Generali Investments, the asset management arm of Italy’s Generali Group, has announced plans to set up an office in London to support expansion plans for its third-party business with institutional clients and private wealth managers.

Generali Investments, the asset management arm of Italy’s Generali Group, has announced plans to set up an office in London to support expansion plans for its third-party business with institutional clients and private wealth managers.

Santo Borsellino, chief executive of Generali Investments, said on Thursday the company had set itself a target of raising about €8bn (£6.25, $8.9bn) of third-party assets over the next three years.

He said the company had already been able to increase third-party assets under management (AUM) by 16% last year before it sought and received approval to expand into the UK – a move expected to be completed in the next six to eight weeks.

When established, the new UK branch would be the first step of an expansion plan which will also target the Nordic countries of Sweden, Denmark and Norway.

“We talk mainly to institutional clients so we can’t really avoid being in the UK and the Nordics,” Borsellino told a press briefing in London.

Asian expansion was also on the agenda, Borsellino said, though not just yet.

“There will be a time when we start looking at Asia,” he said.

New group CEO

The asset management expansion was announced as media reports circulated that on Friday that the parent Generali is set to pick a new chief executive on Friday to replace Mario Greco who left the group earlier this year.

The insurer’s Italy country head Philippe Donnet, who spent nearly three decades with French insurer Axa, is the front runner to take the job, the reports said.

Pan-European move

Generali Investments, Italy’s biggest asset manager and one of the top 10 such firms in continental Europe, currently has around €431bn of AUM built up through its operation in three main European market of Italy, France and Germany to which it has more recently added Benelux, Iberian and eastern European nations.

To support its expansion plans Borsellino said the company had recently redesigned its brand, settling on a single winged lion motif and getting rid of 150 other versions of the lion. “We’ve got the lion now,“ he said.

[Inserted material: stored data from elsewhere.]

-- ==== Sys2Proof/Tests/Slice0.lean ====
section
/-! SUPPORT. Our own tests: the WellFormed checks, words written out from the spec's encodings, one-step tests
from `95_test_vectors.md`, and a witness for the hypotheses of every obligation. -/

namespace Sys2Proof.Tests

open Sys2Proof Sys2Proof.Machine

/-! ## WellFormed: an ill-formed term for each check (R61, R64, R125) -/

theorem test_wf_sety : (Instr.sety 5#3).wellFormed = true ∧ (Instr.sety 6#3).wellFormed = false := by decide
theorem test_wf_setx : (Instr.setx 83#7).wellFormed = true ∧ (Instr.setx 84#7).wellFormed = false := by decide
theorem test_wf_cursor_bank :
    (Instr.cursor 255 0).wellFormed = true ∧ (Instr.cursor 256 1).wellFormed = false ∧
    (Instr.cursor (-1) 1).wellFormed = false := by decide
theorem test_wf_cursor_column :
    (Instr.cursor 0 255).wellFormed = true ∧ (Instr.cursor 1 256).wellFormed = false ∧
    (Instr.cursor 1 (-1)).wellFormed = false := by decide
theorem test_wf_text_code :
    (Instr.printstring [255]).wellFormed = true ∧ (Instr.printstring [256]).wellFormed = false := by decide
theorem test_wf_text_length : (Instr.printstring (List.replicate 65536 0x41)).wellFormed = false := by
  simp [Instr.wellFormed, fitsLen, -List.reduceReplicate]
theorem test_wf_image_length : (Instr.printimage (List.replicate 65536 0#8)).wellFormed = false := by
  simp [Instr.wellFormed, fitsLen, -List.reduceReplicate]
theorem test_wf_write :
    (Instr.write .data [0#8]).wellFormed = true ∧ (Instr.write .data []).wellFormed = false := by decide

/-! ## Decoding: words written out bit by bit (R61, R62, R64, and Part 2.6 and Part 3 of the vectors) -/

theorem test_decode_funcset :
    decode .bot (.busUnit .command 0b00100001#8) = .ok .funcsetExt ∧
    decode .bot (.busUnit .command 0b00100000#8) = .ok .funcsetBasic := by decide
theorem test_decode_extended :
    decode (.val .extended) (.busUnit .command 0b10111100#8) = .ok (.setvop 60#7) ∧
    decode (.val .extended) (.busUnit .command 0b00010011#8) = .ok .setbias := by decide
theorem test_decode_display :
    decode (.val .basic) (.busUnit .command 0b00001001#8) = .ok .dispAllon ∧
    decode (.val .basic) (.busUnit .command 0b00001100#8) = .ok .dispNormal := by decide
theorem test_decode_address :
    decode (.val .basic) (.busUnit .command 0b01000001#8) = .ok (.sety 1#3) ∧
    decode (.val .basic) (.busUnit .command 0b10001100#8) = .ok (.setx 12#7) := by decide
theorem test_decode_data : decode .bot (.busUnit .data 0b01111110#8) = .ok (.datawr 0x7E#8) := by decide
theorem test_decode_reserved :
    decode (.val .basic) (.busUnit .command 0xD4#8) = .error (.reservedCommand (.val .basic) 0xD4#8) ∧
    decode (.val .basic) (.busUnit .command 0x46#8) = .error (.reservedCommand (.val .basic) 0x46#8) ∧
    decode (.val .extended) (.busUnit .command 0x09#8) =
      .error (.reservedCommand (.val .extended) 0x09#8) ∧
    decode .bot (.busUnit .command 0x80#8) = .error (.reservedCommand .bot 0x80#8) := by decide
theorem test_decode_requests :
    decode .bot (.request 0b000_00000000_00000000#19 0#16 []) = .ok .reinit ∧
    decode .bot (.request 0b001_00000000_00000000#19 0#16 []) = .ok .clear ∧
    decode .bot (.request 0b010_00000110_00001110#19 0#16 []) = .ok (.cursor 6 14) ∧
    decode .bot (.request 0b011_00000001_00000000#19 0#16 []) = .ok (.backlight true) ∧
    decode .bot (.request 0b100_11111110_00000000#19 0#16 []) = .ok (.inverse false) ∧
    decode .bot (.request 0b111_00000000_00000000#19 0#16 []) = .ok .opReserved := by decide
theorem test_decode_payloads :
    decode .bot (.request 0b101_00000000_00000000#19 2#16 [0x41#8, 0x0A#8, 0x42#8]) =
      .ok (.printstring [0x41, 0x0A]) ∧
    decode .bot (.request 0b110_00000000_00000000#19 1#16 [0xAA#8]) = .ok (.printimage [0xAA#8]) ∧
    decode .bot (.request 0b110_00000000_00000000#19 2#16 [0xAA#8]) = .error (.incompletePayload 2 1) := by
  decide
theorem test_decode_calls :
    decode .bot (.call (.glyph 0x141)) = .ok (.glyph 0x141) ∧
    decode .bot (.call (.cursorcmds 2 3)) = .ok (.cursorcmds 2 3) ∧
    decode .bot (.call (.write .command [0x21#8])) = .ok (.write .command [0x21#8]) := by decide
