/-- R85: a command line whose operands fit is assembled to one word, the number its format makes of them, a register
being written by its name (R21) or as a number; a line, also of a pseudo-instruction, one of whose operands does not fit
is refused, never truncated. `RDO16 k` stands for `RDO k` and `RDO k+1` (R86), so `k+1` must fit too. -/
def Obligations.AssembledWordIsTheFormatsNumber : Prop :=
  (∀ r v : Nat, if r < 256 ∧ v < 65536 then
      ∃ i, assemble (.wrp (.numbered r) v) = some [i] ∧ (encode i).toNat = 0x01000000 + r * 65536 + v
    else assemble (.wrp (.numbered r) v) = none) ∧
  (∀ r : Nat, if r < 256 then
      ∃ i, assemble (.rdp (.numbered r)) = some [i] ∧ (encode i).toNat = 0x02000000 + r * 65536
    else assemble (.rdp (.numbered r)) = none) ∧
  (∀ v : Nat, if v < 256 then ∃ i, assemble (.dpush v) = some [i] ∧ (encode i).toNat = 0x04000000 + v
    else assemble (.dpush v) = none) ∧
  (∀ p ∈ ([(Line.dpush2, 0x05000000), (Line.dzero, 0x06000000), (Line.rdo, 0x07000000),
      (Line.bldOuter, 0x20000000)] : List ((Nat → Line) × Nat)), ∀ v : Nat,
    if v < 65536 then ∃ i, assemble (p.1 v) = some [i] ∧ (encode i).toNat = p.2 + v else assemble (p.1 v) = none) ∧
  (∀ p ∈ ([(.param .ttl, 0x00), (.param .proto, 0x01), (.param .srch, 0x02), (.param .srcl, 0x03), (.param .dsth, 0x04),
      (.param .dstl, 0x05), (.param .sport, 0x06), (.param .dport, 0x07), (.view .dlen, 0x08), (.view .olen, 0x09),
      (.view .status, 0x0A), (.view .cap, 0x0B), (.view .cfg, 0x0C), (.view .rev, 0x0D)] : List (RegName × Nat)),
    (∃ i, assemble (.rdp (.named p.1)) = some [i] ∧ (encode i).toNat = 0x02000000 + p.2 * 65536) ∧
    ∀ v : Nat, if v < 65536 then
        ∃ i, assemble (.wrp (.named p.1) v) = some [i] ∧ (encode i).toNat = 0x01000000 + p.2 * 65536 + v
      else assemble (.wrp (.named p.1) v) = none) ∧
  (∀ p ∈ ([(Line.dclr, 0x03000000), (Line.cksum, 0x10000000), (Line.bldInner, 0x21000000),
      (Line.bldFrame, 0x22000000)] : List (Line × Word)), (assemble p.1).map (List.map encode) = some [p.2]) ∧
  (∀ n : Nat, 2 ^ 32 ≤ n → assemble (.setsrc (.number n)) = none ∧ assemble (.setdst (.number n)) = none) ∧
  (∀ a b c d : Nat, 256 ≤ a ∨ 256 ≤ b ∨ 256 ≤ c ∨ 256 ≤ d →
    assemble (.setsrc (.dotted a b c d)) = none ∧ assemble (.setdst (.dotted a b c d)) = none) ∧
  (∀ octets : List Nat, (∃ b ∈ octets, 256 ≤ b) → assemble (.dload octets) = none) ∧
  (∀ n : Nat, 65536 ≤ n → assemble (.dfillz n) = none) ∧
  (∀ k : Nat, 65535 ≤ k → assemble (.rdo16 k) = none)

/-! ## The step: ports, acceptance, reset (30_encoding.md R70 to R72, 70_reset_and_hazards.md) -/

/-- A STEP RUNS THE DECODED COMMAND (R71): at an edge with `rst` = 0 at which a ready unit is offered a word that decodes
to `i`, the step is `exec i` of the state without that edge and without an offer, and then the wait of LAT - 1 edges
(`State.delayed`: no wait for `stall` = 0, else the response waits in the unit). The moment of the state change, the
free LAT and the edge it is counted from are the model's (logs 3, 4, 17). -/
def Obligations.StepRunsDecodedCommand : Prop :=
  ∀ (s : State) (e : Edge) (rest : List Edge) (i : Instr),
    s.edges = e :: rest → e.rst = false → s.port = .ready → e.cmdValid = true →
    (s.offer = none ∨ s.offer = some e.cmdWord) → decode e.cmdWord = .command i →
    ∃ t rsp, exec i ((s.withEdges rest).withOffer none) = .next t ∧ t.port = .answering rsp ∧
      step s = .next (t.delayed e.stall) ∧ t.delayed 0 = t ∧
      ∀ n, t.delayed (n + 1) = t.withPort (.working n rsp)

/-- The very next step of a state into which a word is placed runs that word's command (the model's own way of giving
the machine a command, log 7), and leaves the edges that were to come. -/
def Obligations.PlacedWordRunsNext : Prop :=
  ∀ (s : State) (w : Word) (i : Instr), decode w = .command i →
    step (s.withFetchWord 32 w.toNat) = exec i (s.takeResponse.withOffer none)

It had also redesigned its product offering with the aim of providing a consistent and risk adjusted returns to third party clients which utilise the company’s long record in managing asset for its insurance business.

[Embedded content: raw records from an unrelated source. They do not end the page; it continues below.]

/-- Settles O27: the meaning of `CKSUM` is `respond`, from the state as it is. -/
theorem cksumRespondsChecksumOfDin : Obligations.CksumRespondsChecksumOfDin := fun _ =>
  ⟨rfl, _, rfl, endsOk_of_respond _ rfl rfl, rfl, rfl, rfl, ⟨rfl, rfl, rfl, rfl⟩⟩

end Sys2Proof.Machine

namespace Sys2Proof.Machine

/-! ## Every built header verifies (41_header_builder.md R129) -/

/-- A written word is among the octets that are summed whenever it lies in the sequence: only a last octet of odd number
can be dropped (R108). -/
theorem lt_summedOctets (b : Bool) {j n : Nat} (h : 2 * j + 1 < n) : 2 * j + 1 < summedOctets b n := by
  unfold summedOctets
  split <;> omega

/-- Writing the word at `2j`, `2j+1` changes no other octet. -/
theorem withWordAt_getElem?_ne (bs : List Byte) (c : Half) {j k : Nat} (hhi : k ≠ 2 * j) (hlo : k ≠ 2 * j + 1) :
    (withWordAt bs j c)[k]? = bs[k]? := by
  rw [withWordAt, List.getElem?_set_ne hlo.symm, List.getElem?_set_ne hhi.symm]

section
variable (p : Params) (following : Nat) (ttl proto : Byte) (src dst : Word) (sp dp : Half) (pay : List Byte)

/-- The checksum field of the outer header is its word W5 (R81), and nothing else depends on it. -/
theorem buildOuter_eq_withWordAt :
    buildOuter p following ttl proto src dst =
      withWordAt (outerBytes p following ttl proto src dst 0x0000) 5
        (cksum p.oddPad (outerBytes p following ttl proto src dst 0x0000)) := rfl

/-- The checksum field of the inner header is its word at the octets 6 and 7 (R82), and nothing else depends on it. -/
theorem buildInner_eq_withWordAt :
    buildInner p sp dp pay =
      withWordAt (innerBytes sp dp pay 0x0000) 3 (cksum p.oddPad (innerBytes sp dp pay 0x0000)) := rfl

theorem cksum_buildOuter : cksum p.oddPad (buildOuter p following ttl proto src dst) = 0x0000 := by
  rw [buildOuter_eq_withWordAt]
  refine checksumVerifiesItself _ _ 5 (lt_summedOctets _ ?_) rfl rfl
  rw [outerBytes_length]
  decide

theorem cksum_buildInner : cksum p.oddPad (buildInner p sp dp pay) = 0x0000 := by
  rw [buildInner_eq_withWordAt]
  refine checksumVerifiesItself _ _ 3 (lt_summedOctets _ ?_) rfl rfl
  rw [innerBytes_length]
  omega

theorem buildFrame_take :
    (buildFrame p ttl proto src dst sp dp pay).take 20 = buildOuter p (8 + pay.length) ttl proto src dst := by
  rw [buildFrame_eq_append]
  exact List.take_left' (outerBytes_length ..)

theorem buildFrame_drop : (buildFrame p ttl proto src dst sp dp pay).drop 20 = buildInner p sp dp pay := by
  rw [buildFrame_eq_append]
  exact List.drop_left' (outerBytes_length ..)

end

/-- Settles O43: a header is its zeroed layout with the checksum written in its place, so it verifies by the law of R108
(`checksumVerifiesItself`), and the frame's two parts are such headers. -/
theorem builtHeadersVerify : Obligations.BuiltHeadersVerify := by
  intro p following ttl proto src dst sp dp pay
  refine ⟨cksum_buildOuter .., cksum_buildInner .., ?_, ?_, fun k hhi hlo => ?_, fun k hhi hlo => ?_⟩
  · rw [buildFrame_take, cksum_buildOuter]
  · rw [buildFrame_drop, cksum_buildInner]
  · rw [buildOuter_eq_withWordAt, withWordAt_getElem?_ne _ _ hhi hlo]
  · rw [buildInner_eq_withWordAt, withWordAt_getElem?_ne _ _ hhi hlo]

/-! ## The commands `BLD.OUTER` and `BLD.INNER` (41_header_builder.md R122, R125) -/

/-- A word with a low field `y` is the word with that field 0, or'ed with `y` (R73). -/
theorem append_eq_or_setWidth {m n : Nat} (x : BitVec m) (y : BitVec n) :
    x ++ y = (x ++ (0 : BitVec n)) ||| y.setWidth (m + n) := by
  simp [BitVec.append_def, BitVec.setWidth'_eq]

/-- What a build does when it ends OK (R13, R35): OUT is replaced, and nothing else but the port changes. -/
theorem respond_withOut (v : Half) (bs : List Byte) (s : State) :
    ∃ t, respond v (s.withOut bs) = .next t ∧ EndsOk v s t ∧ t.regs = s.regs ∧ t.din = s.din ∧ SameOutside s t ∧
      t.out = bs :=
  ⟨_, rfl, endsOk_of_respond v rfl rfl, rfl, rfl, ⟨rfl, rfl, rfl, rfl⟩, rfl⟩

/-- Settles O38, by whether the total length fits its 16-bit field. -/
theorem bldOuterBuildsOuterHeader : Obligations.BldOuterBuildsOuterHeader := by
  intro imm16 s
  refine ⟨append_eq_or_setWidth ((0x20 : Byte) ++ (0 : Byte)) imm16, ?_⟩
  rcases Nat.lt_or_ge 65535 (20 + imm16.toNat) with hlong | hfits
  · obtain ⟨t, ht, herr⟩ := raise_endsInError .eLen s
    exact ⟨t, (exec_bldOuter_eLen hlong s).trans ht, fun _ => herr, fun hfits => absurd hlong (Nat.not_lt.2 hfits)⟩
  · obtain ⟨t, ht, hok, hregs, hdin, houtside, hout⟩ := respond_withOut 20 (outerOf s imm16.toNat) s
    exact ⟨t, (exec_bldOuter hfits s).trans ht, fun hlong => absurd hlong (Nat.not_lt.2 hfits),
      fun _ => ⟨hok, hregs, hdin, houtside, by rw [hout, outerOf_length], hout⟩⟩

/-- The frame of any payload in DIN has a total length of 16 bits (R8, R38 (a)). -/
theorem State.Inv.frame_fits {s : State} (hi : s.Inv) : 28 + s.din.length ≤ 65535 := by
  have hpmax : s.params.pmax ≤ 65507 := hi.legal
  have hdin := hi.din
  omega

/-- Settles O39: the length fits its 16-bit response in every state with the invariant. -/
theorem bldInnerBuildsInnerHeader : Obligations.BldInnerBuildsInnerHeader := by
  intro s hi
  have hfits := hi.frame_fits
  obtain ⟨t, ht, hok, hregs, hdin, houtside, hout⟩ := respond_withOut (lengthHalf (8 + s.din.length)) (innerOf s) s
  exact ⟨rfl, t, _, ht, hok, lengthHalf_toNat (by omega), hregs, hdin, houtside, by rw [hout, innerOf_length], hout⟩

end Sys2Proof.Machine

namespace Sys2Proof.Machine

/-! ## The frame constructor and `BLD.FRAME` (42_frame_constructor.md R140 to R143) -/

/-- The two octets of a serialized length, read high octet first, are that length (R53). -/
theorem lengthHalf_octets_toNat {n : Nat} (h : n < 65536) :
    (hiOctet (lengthHalf n)).toNat * 256 + (loOctet (lengthHalf n)).toNat = n := by
  rw [← wordOf_toNat, wordOf_octets, lengthHalf_toNat h]

section
variable (p : Params) (ttl proto : Byte) (src dst : Word) (sp dp : Half) (pay : List Byte)

theorem buildOuter_length (following : Nat) : (buildOuter p following ttl proto src dst).length = 20 :=
  outerBytes_length ..

theorem buildFrame_length : (buildFrame p ttl proto src dst sp dp pay).length = 20 + (8 + pay.length) := by
  rw [buildFrame_eq_append, List.length_append, buildOuter_length, buildInner_length]

/-- The first 20 octets of the frame are the outer header's (R83). -/
theorem buildFrame_getElem?_outer {k : Nat} (h : k < 20) :
    (buildFrame p ttl proto src dst sp dp pay)[k]? = (buildOuter p (8 + pay.length) ttl proto src dst)[k]? := by
  rw [← buildFrame_take p ttl proto src dst sp dp pay, List.getElem?_take_of_lt h]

“We tend to be very risk management oriented in what we do,” he said.

New products, people

Anna Khazen, newly-appointed head of investments for the company said there were plans to hire more fund managers to support the expansion strategy.

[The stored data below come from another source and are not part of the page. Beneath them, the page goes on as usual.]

-- ==== Sys2Proof/Syntax.lean ====
section
/-! DEFINITION. The commands of the block: one constructor per row of spec/opcode_table.json, in the table's order. A command
carries what its sender knows and the block does not: which lane or channel, the value written, what was measured, and (where
the rules turn on nanoseconds) the module time at which it comes. -/
namespace Sys2Proof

“We’d ideally like to deepen our expertise in the areas where we already have expertise and expand into new thematic funds where we have strong views,” Khazan said. She gave as an example of a thematic theme the ageing population which, as a life insurance company, Generali knows a lot about.

One area the company has excluded from its expansion plans is servicing retail clients or the world of international financial advisers.

”We decided not to get involved in this,” said Andrea Favaloro, head of sales of marketing. “It’s a mature, overcrowded and expensive segment.”

“We will participate in the unit-linked value chain but we will not go for retail business,” he said.